Berikut langkah-langkah PBM. Guru memulai sesi awal PBM dengan presentasi permasalahan yang akan dihadapi oleh siswa. Siswa terstimulus untuk berusaha menyelesaikan permasalahan di lapangan. Siswa mengorganisasikan apa yang telah mereka pahami tentang permasalahan dan mencoba mengidentifikasi hal-hal terkait. Siswa berdiskusi dengan mengajukan pertanyaan tentang hal-hal yang tidak mereka pahami. Guru mendampingi siswa untuk fokus terhadap pertanyaan yang dianggap penting. Setelah periode self-study, sesi kedua dilakukan.
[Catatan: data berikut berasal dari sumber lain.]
-- ==== Sys2Proof/Laws/Sequencer.lean ====
section
/-! SUPPORT. The reference sequencer phase by phase: what the micro-steps of each loop add up to, and what no micro-step changes
(40_estimator.md R118, 42_encoder.md R150, 43_decoder.md R170). -/

namespace Sys2Proof.Machine

/-! ## Runs -/

theorem seqRun_next {s t : State} (h : seqStep s = .next t) (k : Nat) : seqRun (k + 1) s = seqRun k t := by
  rw [seqRun, h]

theorem seqRun_one (s : State) : seqRun 1 s = seqStep s := by
  rw [seqRun]
  cases seqStep s <;> rfl

theorem seqRun_fault {s : State} {r : Fault} (h : seqStep s = .fault r) (k : Nat) : seqRun (k + 1) s = .fault r := by
  rw [seqRun, h]

theorem seqRun_add {s t : State} {j : Nat} (h : seqRun j s = .next t) (k : Nat) : seqRun (j + k) s = seqRun k t := by
  induction j generalizing s with
  | zero =>
    simp only [seqRun, Host.Outcome.next.injEq] at h
    rw [h, Nat.zero_add]
  | succ j ih =>
    rw [Nat.succ_add, seqRun]
    rw [seqRun] at h
    cases hs : seqStep s with
    | next u => simp only [hs] at h ⊢; exact ih h
    | fault r => simp [hs] at h
    | refused r => simp [hs] at h

theorem seqRun_add_fault {s : State} {r : Fault} {j : Nat} (h : seqRun j s = .fault r) (k : Nat) : seqRun (j + k) s = .fault r := by
  induction j generalizing s with
  | zero => simp [seqRun] at h
  | succ j ih =>
    rw [Nat.succ_add, seqRun]
    rw [seqRun] at h
    cases hs : seqStep s with
    | next u => simp only [hs] at h ⊢; exact ih h
    | fault r' => simp only [hs] at h ⊢; exact h
    | refused r' => simp [hs] at h

/-! ## What no micro-step changes -/

/-- The fields that belong to the host and to the latched command. -/
structure SameOperands (s t : State) : Prop where
  params : t.params = s.params
  cmd : t.cmd = s.cmd
  div : t.div = s.div
  ngaps : t.ngaps = s.ngaps
  bitlen : t.bitlen = s.bitlen
  gapmem : t.gapmem = s.gapmem
  inputs : t.inputs = s.inputs
  rdata : t.rdata = s.rdata
  freeCtr : t.freeCtr = s.freeCtr
  op : t.seq.op = s.seq.op
  ovr : t.seq.ovr = s.seq.ovr
  rsv : t.seq.rsv = s.seq.rsv

theorem seqRaise_same (e : ECode) (s : State) : SameOperands s (seqRaise e s) := by constructor <;> rfl

theorem seqToFinish_same (nd : Bool) (s : State) : SameOperands s (seqToFinish nd s) := by constructor <;> rfl

theorem SameOperands.refl (s : State) : SameOperands s s := by constructor <;> rfl

theorem seqAfterDecZero_same (s : State) : SameOperands s (seqAfterDecZero s) := by
  unfold seqAfterDecZero; split <;> constructor <;> rfl

theorem seqCheck_same (s : State) : SameOperands s (seqCheck s) := by
  unfold seqCheck
  split
  · exact seqRaise_same _ _
  · exact seqToFinish_same _ _
  · unfold seqCheckEst; repeat' split
    all_goals constructor <;> rfl
  · unfold seqCheckEstO; repeat' split
    all_goals constructor <;> rfl
  · unfold seqCheckEnc; repeat' split
    all_goals constructor <;> rfl
  · unfold seqCheckCmpr; repeat' split
    all_goals constructor <;> rfl
  · unfold seqCheckEnc; repeat' split
    all_goals constructor <;> rfl
  · unfold seqCheckDec seqAfterDecZero; dsimp only; repeat' split
    all_goals constructor <;> rfl

theorem seqFinish_same (s : State) : SameOperands s (seqFinish s) := by
  unfold seqFinish seqResults
  split <;> constructor <;> rfl

/-- Whatever the phase, a micro-step leaves the configuration, the operand registers, `GAPMEM`, the environment and the latched
word. -/
theorem seqStep_same {s t : State} (h : seqStep s = .next t) : SameOperands s t := by
  unfold seqStep at h
  split at h
  · cases h; exact .refl s
  · cases h; exact seqCheck_same s
  · unfold seqEstSum at h
    dsimp only at h
    repeat' split at h
    all_goals (first | (cases h; constructor <;> rfl) | cases h)
  · cases h
    unfold seqEstLog
    dsimp only
    split <;> constructor <;> rfl
  · unfold seqEncSize at h
    dsimp only at h
    repeat' split at h
    all_goals (first | (cases h; constructor <;> rfl) | cases h)
  · cases h
    unfold seqEncZero
    dsimp only
    split <;> constructor <;> rfl
  · unfold seqEncEmit at h
    dsimp only at h
    repeat' split at h
    all_goals (first | (cases h; constructor <;> rfl) | cases h)
  · cases h
    unfold seqDecZero seqAfterDecZero
    dsimp only
    repeat' split
    all_goals constructor <;> rfl
  · unfold seqDecScan at h
    dsimp only at h
    repeat' split at h
    all_goals (first | (cases h; constructor <;> rfl) | cases h)
  · unfold seqDecRem at h
    dsimp only at h
    repeat' split at h
    all_goals (first | (cases h; constructor <;> rfl) | cases h)
  · cases h; exact seqFinish_same s

/-! ## The loops of the estimator and the encoder -/

theorem readRange_succ {α : Type} {m : Memory α} {a n : Nat} {vs : List α} (h : m.readRange a (n + 1) = some vs) :
    ∃ v rest, vs = v :: rest ∧ m.read a = some v ∧ m.readRange (a + 1) n = some rest := by
  rw [Memory.readRange] at h
  cases h1 : m.read a with
  | none => simp [h1] at h
  | some v =>
    cases h2 : m.readRange (a + 1) n with
    | none => simp [h1, h2] at h
    | some rest => simp only [h1, h2, Option.some.injEq] at h; exact ⟨v, rest, h.symm, rfl, rfl⟩

theorem readRange_none {α : Type} {m : Memory α} {a n : Nat} (h : m.readRange a (n + 1) = none) :
    m.read a = none ∨ m.readRange (a + 1) n = none := by
  rw [Memory.readRange] at h
  cases h1 : m.read a with
  | none => exact .inl rfl
  | some v =>
    cases h2 : m.readRange (a + 1) n with
    | none => exact .inr rfl
    | some rest => simp [h1, h2] at h

theorem readRange_snoc {α : Type} {m : Memory α} {a n : Nat} {vs : List α} {v : α} (h : m.readRange a n = some vs)
    (hv : m.read (a + n) = some v) : m.readRange a (n + 1) = some (vs ++ [v]) := by
  rw [readRange_eq_some] at h ⊢
  refine ⟨by simp [h.1], fun k hk => ?_⟩
  rcases Nat.lt_succ_iff_lt_or_eq.1 hk with hk | rfl
  · rw [h.2 k hk, List.getElem?_append_left (by omega)]
  · rw [hv, List.getElem?_append_right (by omega), h.1]
    simp

/-! ## What the encoder's phases count -/

/-- Before `ENC_SIZE` has read a gap (42_encoder.md R150). -/
theorem streamBits_none (s : State) (a : Nat) : StreamBits s a 0 0 := ⟨[], rfl, rfl⟩

/-- `ENC_SIZE` adds a gap at the end of those counted. -/
theorem streamBits_snoc {s : State} {n bits : Nat} {g : Word} (h : StreamBits s 0 n bits) (hg : s.gapmem.read n = some g) :
    StreamBits s 0 (n + 1) (bits + codewordLength g.toNat s.seq.d) := by
  obtain ⟨ws, hr, rfl⟩ := h
  refine ⟨ws ++ [g], readRange_snoc hr (by rwa [Nat.zero_add]), ?_⟩
  simp [totalBits]

/-- `ENC_EMIT` takes a gap from the front of those left. -/
theorem streamBits_head {s : State} {a n bits : Nat} (h : StreamBits s a (n + 1) bits) :
    ∃ g, s.gapmem.read a = some g ∧ codewordLength g.toNat s.seq.d ≤ bits ∧
      StreamBits s (a + 1) n (bits - codewordLength g.toNat s.seq.d) := by
  obtain ⟨ws, hr, rfl⟩ := h
  obtain ⟨g, rest, rfl, hg, hrest⟩ := readRange_succ hr
  rw [List.map_cons, totalBits_cons]
  exact ⟨g, hg, by omega, rest, hrest, by omega⟩

/-- Emitting a gap makes no byte known or unknown. -/
theorem emitGap_isSome (d : Nat) (acc : Memory Byte × Nat) (g k : Nat) :
    ((emitGap d acc g).1.read k).isSome = (acc.1.read k).isSome := by
  have h := congrArg Option.isSome (getBit_emitGap d acc g (8 * k))
  rwa [getBit_isSome, Option.isSome_map, getBit_isSome, Nat.mul_div_cancel_left k (by decide)] at h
Pada awal sesi ini siswa diharapkan dapat membagi pengetahuan baru yang mereka peroleh. Siswa menguji validitas dari pendekatan awal dan menyaringnya. Siswa berlatih mentransfer pengetahuan dalam konteks nyata melalui pelaporan di kelas.

PBM berbeda dengan metode konvensional. Metode konvensional berupa ceramah yang memusatkan perhatian siswa sepenuhnya kepada guru sehingga yang aktif di sini hanya guru, sedangkan siswa hanya tunduk mendengarkan penjelasan yang dipaparkan. Partisipasi siswa rendah karena hanya diberi kebebasan untuk bertanya mengenai materi yang telah dijelaskan oleh guru sehingga metode konvensional masih kurang menggugah daya pemikiran siswa. Sedangkan, metode PBM adalah metode pembelajaran yang berbasis kepada partisipasi para siswa. Pada jam pertama pembelajaran, metode yang diterapkan adalah diskusi. Guru memberikan pertanyaan kepada siswa yang ditunjuk secara acak. Pertanyaan yang diajukan bersifat menggali pendapat dan mengembangkan kemampuan analisis siswa. Kemudian, pada satu jam terakhir, guru memberikan rangkuman dan inti dari diskusi pada hari itu disertai dengan inti dari konteks materi dihubungkan dengan implementasi di lapangan.

Perlu diingat, PBM bukanlah satu-satunya metode yang baik. Masih banyak metode pembelajaran yang baik pula. Untuk itu, guru perlu berpikir divergen dalam menggunakan metode pembelajaran sehingga tidak selalu mengagungkan sebuah metode pembelajaran karena metode pembelajaran adakalanya buruk jika tidak dapat mencapai tujuan.